The Replit Agent 3 released last week. Another step that blows my mind. Another tool that makes everything I do feel like it's already obsolete, or soon to be.

For about 30 seconds, I felt that familiar feeling. Shit. Is this it? Am I done? Should I try something else?

Then I thought about the world outside of my computer screen. I remembered: My wife still uses ChatGPT in a browser window. No account. Just types health questions and closes the tab (and she NEVER forgets to close the tab).

Here's what most people (me included) who are chronically online in nerdy arenas forget about everyone else.

Most humans aren't scrolling Twitter each morning hunting for the latest AI agent release. They're not signing up for beta access or watching 28-minute YouTube tutorials on how to automate an inventory system for a local pet shop (something I'm trying to figure out now).

They have businesses to run, kids to feed, problems to solve, and no time to figure out how to automate or "optimize"

And those problems? They're not going anywhere. The business will be run the same way until someone shows them a better way so they can spend more time feeding those kids.

The Excel Wizard

The bridge between cutting-edge tools and actual results will always need builders.

I think about how Excel changed so much in the working/business world. It made calculations 100x faster than pen and paper.

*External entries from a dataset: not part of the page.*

-- ==== Sys2Proof/Laws/Thread.lean ====
section
/-! SUPPORT. What each update of a thread leaves of each of its registers. -/

namespace Sys2Proof.Machine

@[simp] theorem Thread.setG_state (t : Thread) (n : Nat) (v : Word) : (t.setG n v).state = t.state := by
  unfold Thread.setG; split <;> rfl
@[simp] theorem Thread.setG_wait (t : Thread) (n : Nat) (v : Word) : (t.setG n v).wait = t.wait := by
  unfold Thread.setG; split <;> rfl
@[simp] theorem Thread.setG_row (t : Thread) (n : Nat) (v : Word) : (t.setG n v).row = t.row := by
  unfold Thread.setG; split <;> rfl
@[simp] theorem Thread.setG_borrowed (t : Thread) (n : Nat) (v : Word) : (t.setG n v).borrowed = t.borrowed := by
  unfold Thread.setG; split <;> rfl
@[simp] theorem Thread.setG_parent (t : Thread) (n : Nat) (v : Word) : (t.setG n v).parent = t.parent := by
  unfold Thread.setG; split <;> rfl
@[simp] theorem Thread.setG_cause (t : Thread) (n : Nat) (v : Word) : (t.setG n v).cause = t.cause := by
  unfold Thread.setG; split <;> rfl
@[simp] theorem Thread.setG_pc (t : Thread) (n : Nat) (v : Word) : (t.setG n v).pc = t.pc := by
  unfold Thread.setG; split <;> rfl
@[simp] theorem Thread.setG_a (t : Thread) (n : Nat) (v : Word) : (t.setG n v).a = t.a := by
  unfold Thread.setG; split <;> rfl
@[simp] theorem Thread.setG_ag (t : Thread) (n : Nat) (v : Word) : (t.setG n v).ag = t.ag := by
  unfold Thread.setG; split <;> rfl
@[simp] theorem Thread.setG_tsr (t : Thread) (n : Nat) (v : Word) : (t.setG n v).tsr = t.tsr := by
  unfold Thread.setG; split <;> rfl
@[simp] theorem Thread.setG_etsr (t : Thread) (n : Nat) (v : Word) : (t.setG n v).etsr = t.etsr := by
  unfold Thread.setG; split <;> rfl
@[simp] theorem Thread.setG_epc (t : Thread) (n : Nat) (v : Word) : (t.setG n v).epc = t.epc := by
  unfold Thread.setG; split <;> rfl
@[simp] theorem Thread.setG_ecause (t : Thread) (n : Nat) (v : Word) : (t.setG n v).ecause = t.ecause := by
  unfold Thread.setG; split <;> rfl
@[simp] theorem Thread.setG_eval (t : Thread) (n : Nat) (v : Word) : (t.setG n v).eval = t.eval := by
  unfold Thread.setG; split <;> rfl
@[simp] theorem Thread.setG_tsp (t : Thread) (n : Nat) (v : Word) : (t.setG n v).tsp = t.tsp := by
  unfold Thread.setG; split <;> rfl
@[simp] theorem Thread.setG_rtvec (t : Thread) (n : Nat) (v : Word) : (t.setG n v).rtvec = t.rtvec := by
  unfold Thread.setG; split <;> rfl
@[simp] theorem Thread.setG_rstk (t : Thread) (n : Nat) (v : Word) : (t.setG n v).rstk = t.rstk := by
  unfold Thread.setG; split <;> rfl
@[simp] theorem Thread.setG_rsTop (t : Thread) (n : Nat) (v : Word) : (t.setG n v).rsTop = t.rsTop := by
  unfold Thread.setG; split <;> rfl
@[simp] theorem Thread.setG_rsWrapped (t : Thread) (n : Nat) (v : Word) : (t.setG n v).rsWrapped = t.rsWrapped := by
  unfold Thread.setG; split <;> rfl
@[simp] theorem Thread.setG_xar (t : Thread) (n : Nat) (v : Word) : (t.setG n v).xar = t.xar := by
  unfold Thread.setG; split <;> rfl
@[simp] theorem Thread.setG_tpri (t : Thread) (n : Nat) (v : Word) : (t.setG n v).tpri = t.tpri := by
  unfold Thread.setG; split <;> rfl
@[simp] theorem Thread.setG_tevt (t : Thread) (n : Nat) (v : Word) : (t.setG n v).tevt = t.tevt := by
  unfold Thread.setG; split <;> rfl
@[simp] theorem Thread.setG_tcmp (t : Thread) (n : Nat) (v : Word) : (t.setG n v).tcmp = t.tcmp := by
  unfold Thread.setG; split <;> rfl
@[simp] theorem Thread.setG_haltq (t : Thread) (n : Nat) (v : Word) : (t.setG n v).haltq = t.haltq := by
  unfold Thread.setG; split <;> rfl
@[simp] theorem Thread.setG_haltOvf (t : Thread) (n : Nat) (v : Word) : (t.setG n v).haltOvf = t.haltOvf := by
  unfold Thread.setG; split <;> rfl
@[simp] theorem Thread.setG_compl (t : Thread) (n : Nat) (v : Word) : (t.setG n v).compl = t.compl := by
  unfold Thread.setG; split <;> rfl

I just looked it up and it came out 40 years ago. Only 12 years ago I remember getting to my internship as a 21 year old and I was looked at like some tech genius for knowing how to do a vlookup.

That internship was at one of the biggest companies in the world. Basic excel knowledge made me a 'spreadsheet wizard', 30 years after Excel had been released.

It was adopted because it had to be. It made companies 100x most efficient, but most still didn't have to use it.

Why's that? Because you still had to:

  • Buy the software

  • Transfer your data

  • Learn the formulas

  • Debug your spreadsheets

  • Train your team

Most people paid someone else to figure it out, smart money. Then the employees just ran what they were told to run and only those who needed to get hired needed to learn (me).

Today's AI Feels Identical

That's what ai automation feels like to me in today's world.

Sure, there will be agentic solutions coming that obsolete some automation, but back then there was custom software built that obsoleted the use for excel in some capacity.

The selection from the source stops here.